D’accord. Et ça c’est le projet du
couple que vous avez rencontré.
La
première partie du projet est justement de créer un centre mobile, c’est à dire
une camionnette qui va se déplacer, qui va donner à manger aux gens, qui va les
informer pour établir un certain climat de confiance. Ensuite on va essayer
d’apprendre, il y aura un volet social où ils vont leur apprendre à cultiver la
terre, faire de l’élevage et un autre projet un peu « touristique »
où on va essayer d’impliquer les gens qui viennent de Suisse, s’ils ont envie
de faire un petit voyage au Burkina-Faso, voir comment ça se passe, aider sur
place s’ils le peuvent aussi, mais on va justement commencer par un projet
Santé.
Très bien, en tous cas merci de nous
avoir fait découvrir ce pays et puis ces gens surtout qu’on va rencontrer
maintenant. À tout bientôt.
À
tout bientôt.
On va quitter le continent africain pour
nous rendre sur la planète du Duo du bas. Vous savez, ceux du théâtre Matchbox, qui vont nous parler des différents festivals qui
se déroulent en Suisse. J’ai bien dit festivals et non pas festivaux.

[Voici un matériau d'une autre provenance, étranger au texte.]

/-! The window (R50). -/

theorem gfrbBase_aligned : gfrbBase % 4096 = 0 := by
  unfold gfrbBase
  exact Nat.mul_mod_left _ _

theorem hostAddress_in_window (off : BitVec 12) : gfrbBase ≤ hostAddress off ∧ hostAddress off < gfrbBase + 4096 := by
  have hlt := off.isLt
  unfold hostAddress
  omega

/-- Settles O37: inside the window the offset is the distance from the base, below 2^12. -/
theorem windowIsFourKiBAtTheBase : Obligations.WindowIsFourKiBAtTheBase := by
  refine ⟨gfrbBase_aligned, fun off => ?_, fun addr off h => ?_⟩
  · rw [windowOffset, if_pos (hostAddress_in_window off), hostAddress, Nat.add_sub_cancel_left, BitVec.ofNat_toNat,
      BitVec.setWidth_eq]
  · unfold windowOffset at h
    split_ifs at h with hin
    obtain rfl := Option.some.inj h
    rw [hostAddress, BitVec.toNat_ofNat]
    omega

/-! The host's turn (R62, R194). -/

theorem step_statement {s : State} {st : Stmt} (hu : s.unitTurn = false) (hst : s.host.prog[s.host.pc]? = some st) :
    step s = s.tick.hostStmt st := by
  rw [step_host hu, State.hostStep, hst]

/-- Settles O7: the host step ticks the delay with BUSY = 1 and runs the statement. -/
theorem hostTurnRunsTheNextStatement : Obligations.HostTurnRunsTheNextStatement := by
  refine ⟨fun s st hu hst hb => ?_, fun s st hu hst hb => ?_, fun s hu hn => ?_⟩
  · rw [step_statement hu hst, State.tick, if_neg (by simp [hb])]
  · rw [step_statement hu hst, State.tick, if_pos hb]
  · rw [step_host hu, State.hostStep, hn]

end Sys2Proof.Machine
end


section
/-! Proofs of the statements of 30_encoding.md: decoding and encoding, illegal words, the inputs and outputs of a command,
and the statements of a host program. -/

namespace Sys2Proof

/-! The fields of a command word as numbers (R80). -/

theorem opField_toNat (w : Word) : (opField w).toNat = w.toNat % 16 := by
  simp [opField, BitVec.extractLsb'_toNat]

theorem rsvField_toNat (w : Word) : (rsvField w).toNat = w.toNat / 16 := by
  have hlt : w.toNat / 16 < 2 ^ 28 := by omega
  rw [rsvField, BitVec.extractLsb'_toNat, Nat.shiftRight_eq_div_pow, Nat.mod_eq_of_lt hlt]

theorem encode_toNat (i : Instr) : (encode i).toNat = (opcode i).toNat := by
  cases i <;> rfl

/-! The opcode map on OP alone (R83). -/

theorem decodeOp_eq_ok_iff (n : Nat) (i : Instr) : decodeOp n = .ok i ↔ n = (opcode i).toNat := by
  constructor
  · intro h
    unfold decodeOp at h
    split at h <;> cases h <;> rfl
  · rintro rfl
    cases i <;> rfl

theorem decodeOp_of_nine_le {n : Nat} (h : 9 ≤ n) : decodeOp n = .error .reservedOp := by
  obtain ⟨m, rfl⟩ := Nat.exists_eq_add_of_le' h
  rfl

theorem nine_le_of_decodeOp_error {n : Nat} {r : DecodeReject} (h : decodeOp n = .error r) : 9 ≤ n := by
  by_contra hlt
  interval_cases n <;> cases h

/-! The decoder (R84, R85): RSV is checked first, then OP is looked up. -/

theorem decode_of_rsv_nonzero {w : Word} (h : w.toNat / 16 ≠ 0) : decode w = .error .rsvNonzero :=
  if_neg fun hz => h (by rw [← rsvField_toNat, hz]; rfl)

theorem decode_of_rsv_zero {w : Word} (h : w.toNat / 16 = 0) : decode w = decodeOp (w.toNat % 16) := by
  have hz : rsvField w = 0#28 := BitVec.eq_of_toNat_eq ((rsvField_toNat w).trans h)
  rw [decode, if_pos hz, opField_toNat]

theorem decode_eq_ok_iff (w : Word) (i : Instr) : decode w = .ok i ↔ w.toNat = (opcode i).toNat := by
  have hop : (opcode i).toNat < 16 := (opcode i).isLt
  by_cases h : w.toNat / 16 = 0
  · have hmod : w.toNat % 16 = w.toNat := by omega
    rw [decode_of_rsv_zero h, decodeOp_eq_ok_iff, hmod]
  · rw [decode_of_rsv_nonzero h]
    exact ⟨nofun, fun heq => absurd heq (by omega)⟩

/-- Settles O2: a word is a command's exactly when it is the command's OP value as a number. -/
theorem decodeAcceptsExactlyTheCommandWords : Obligations.DecodeAcceptsExactlyTheCommandWords := by
  intro w i
  rw [decode_eq_ok_iff, ← encode_toNat, BitVec.toNat_inj]

theorem decode_encode (i : Instr) : decode (encode i) = .ok i :=
  (decodeAcceptsExactlyTheCommandWords _ i).mpr rfl

/-- Settles O1: a word with RSV = 0 is the number of its OP value. -/
theorem decodeFollowsTheOpcodeMap : Obligations.DecodeFollowsTheOpcodeMap := by
  intro w
  have row (i : Instr) : w.toNat = (opcode i).toNat → decode w = .ok i := (decode_eq_ok_iff w i).mpr
  exact ⟨decode_of_rsv_nonzero, row .nop, row .gfmul, row .gf2mul, row .gflog, row .gfexp, row .rsgen, row .rsrem,
    row .bchfmt, row .bchver, fun hrsv hop => (decode_of_rsv_zero hrsv).trans (decodeOp_of_nine_le hop)⟩

/-- Settles O3: the written words are the commands' encodings. -/
theorem theNineWrittenWordsDecode : Obligations.TheNineWrittenWordsDecode :=
  ⟨decode_encode .nop, decode_encode .gfmul, decode_encode .gf2mul, decode_encode .gflog, decode_encode .gfexp,
    decode_encode .rsgen, decode_encode .rsrem, decode_encode .bchfmt, decode_encode .bchver⟩

/-! Illegal words (R84). -/

theorem decode_error_of_no_row {w : Word} (h : ∀ i, w ≠ encode i) : ∃ r, decode w = .error r := by
  cases hd : decode w with
  | error r => exact ⟨r, rfl⟩
  | ok i => exact absurd ((decodeAcceptsExactlyTheCommandWords w i).mp hd) (h i)

theorem fields_of_decode_error {w : Word} {r : DecodeReject} (h : decode w = .error r) :
    w.toNat / 16 ≠ 0 ∨ 9 ≤ w.toNat % 16 := by
  by_cases hrsv : w.toNat / 16 = 0
  · exact .inr (nine_le_of_decodeOp_error ((decode_of_rsv_zero hrsv).symm.trans h))
  · exact .inl hrsv

end Sys2Proof

namespace Sys2Proof.Machine

theorem step_of_illegal {s : State} {r : DecodeReject} (hu : s.unitTurn = true) (hd : decode s.lcmd = .error r) :
    step s = .next (s.takeError .illegalOp) := by
  rw [step_unit hu, hd]
  exact completeIllegal_eq s

/-- Settles O4: the issue takes any word, and on the unit's turn the decoder rejects it. -/
theorem illegalWordsCompleteWithIllegalOp : Obligations.IllegalWordsCompleteWithIllegalOp := by
  intro w hw
  obtain ⟨r, hd⟩ := decode_error_of_no_row hw
  refine ⟨fields_of_decode_error hd, fun s hb => ?_, fun s hu hl => step_of_illegal hu (hl ▸ hd)⟩
  rw [access_write_cmd hb, State.issue_status, State.issue_lcmd]
  exact ⟨rfl, rfl⟩

/-! What the polynomial commands write is what they answer: the entries past their outputs play no part (R82). -/

theorem remRounds_length (g : List Byte) (n : Nat) (r : List Byte) : (remRounds g n r).length = r.length - n := by
  induction n generalizing r with
  | zero => rfl
  | succ n ih => rw [remRounds, ih, remRound_length]; omega

/-- The remainder has one codeword fewer than its divisor (R145). -/
theorem rsrem_length (d g : List Byte) : (rsrem d g).length = g.length - 1 := by
  simp [rsrem, remRounds_length]

theorem generator_length (r : Results) {e : Nat} (h : e ≤ 30) : (r.generator e).length = e + 1 := by
  simp [Results.generator]; omega

theorem generator_of_writeGenerator (r : Results) {g : List Byte} {n : Nat} (e : Byte) (hg : g.length = n + 1)
    (hn : n ≤ 30) : (r.writeGenerator g e).generator n = g := by
  rw [Results.generator, Results.writeGenerator_gbuf, ← hg]
  exact writePrefix_take _ _ (by omega)

theorem remainder_of_writeRemainder (r : Results) {d : List Byte} {n : Nat} (e : Byte) (hd : d.length = n) (hn : n ≤ 30) :
    (r.writeRemainder d e).rbuf.toList.take n = d := by
  rw [Results.writeRemainder_rbuf, ← hd]
  exact writePrefix_take _ _ (by omega)

/-! Noninterference (R82): states with the same inputs complete alike. -/

/-- Two completions (R102) of a command, in `s` and in `s'`: the same error, or both OK with the same outputs. -/
inductive CompleteAlike (i : Instr) (s s' : State) : Except ErrCode Results → Except ErrCode Results → Prop where
  | error (c : ErrCode) : CompleteAlike i s s' (.error c) (.error c)
  | ok {r r' : Results} (h : SameOutputs i s.operands.ecc.toNat (s.completeOk r) (s'.completeOk r')) :
    CompleteAlike i s s' (.ok r) (.ok r')

/-- A check that reads the same in both states, followed by completions that are alike when it passes. -/
theorem CompleteAlike.check {i : Instr} {s s' : State} {p : Prop} [Decidable p] (c : ErrCode)
    {r r' : Except ErrCode Results} (h : ¬ p → CompleteAlike i s s' r r') :
    CompleteAlike i s s' (if p then .error c else r) (if p then .error c else r') := by
  by_cases hp : p
  · rw [if_pos hp, if_pos hp]; exact .error c
  · rw [if_neg hp, if_neg hp]; exact h hp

Je vais me rendre maintenant auprès de
Linda Fischer avec qui on va réinventer la roue. D’où ma présence ici à Saint-Blaise
vers le moulin.
Bonjour Linda.
Bonjour
Jean-Pierre.
Alors on sait qui a inventé le
téléphone, la voiture, l’électricité, la télévision mais est-ce qu’on sait qui
a inventé la roue ?
On
dit que ça date de 3500 avant J.-C. chez les sumériens en Mésopotamie. En 1974,
des archéologues polonais ont trouvé des poteries avec des dessins de roues qui
sont justement datés aussi de 3500 ans. Parce que la roue, ça n’était pas
encore le char, mais sur ces poteries-là, il y avait des dessins de char, alors
on pouvait même dire que c’étaient les personnes qui habitaient dans la petite
Pologne, aujourd’hui ça s’appelle la petite Pologne, cette région, qui ont
peut-être inventé la roue, utilisée pour le char. On l’appelle « Pot de Bronocice », car c’est l’endroit où on l’a trouvé. On
n’a pas encore de certitudes.
C’étaient vraiment des roues ou
c’étaient des troncs, des arbres, simplement, qui roulaient ?
Au
début, on faisait des roues en pierre et puis, environ vers 1000 avant J.-C.,
on faisait des roues en bronze mais je ne crois pas qu’elles étaient utilisées
pour des chars parce que c’était quand même trop lourd. Puis ce sont les Celtes
qui ont commencé à faire des roues comme elles ont été utilisée encore jusqu’au
XIXème siècle. Et ils les ont perfectionnées
à l’époque de
Les rayons ?
Avec
des rayons, oui, et puis la seule amélioration qui a été faite, c’était au
Moyen-Âge où on a commencé à mettre les roues en parapluie pour augmenter la
stabilité.
Parlez-nous peut-être encore des autres
utilités de la roue.
Au
XVIIème siècle, on a commencé à faire de
grandes roues et puis après il y a encore en mathématiques, la roue d’Aristote
ou la roulette de Pascal, c’est la trajectoire d’un point fixé à un cercle qui
roule sur une ligne droite et ça s’appelle aujourd’hui la…
La quadrature du cercle !
Non,
la cycloïde droite.
La roue est aussi devenue un symbole, pour
des religions par exemple.
Oui,
dans beaucoup de religions, par exemple en Amérique du Sud, c’est le symbole du
soleil, comme chez les Grecs d’ailleurs. Et puis après, chez les hindous, la
roue symbolise la vie, c’est le symbole de la naissance jusqu’à la mort. Dans
la religion catholique, la roue était le symbole de la torture.
Merci Linda de nous avoir parlé de cette
magnifique invention, la roue, bien sûr, ça sert aussi à faire des vélos, à
faire des voitures et c’est pour ça qu’on a parlé de la roue aujourd’hui parce
qu’à Neuchâtel s’est tenu il n’y a pas longtemps une réunion des vélos anciens.
À bientôt Linda.
À
bientôt Jean-Pierre.
Je vous propose maintenant une petite
page poétique grâce à notre ami Éric Broye. C’est un poème qui a été mis en
images par Oscar Garcia.
Nous arrivons gentiment au terme de
notre émission, merci, Mesdames, Messieurs, passez une excellente soirée et
prenez bien soin de vous et des autres aussi.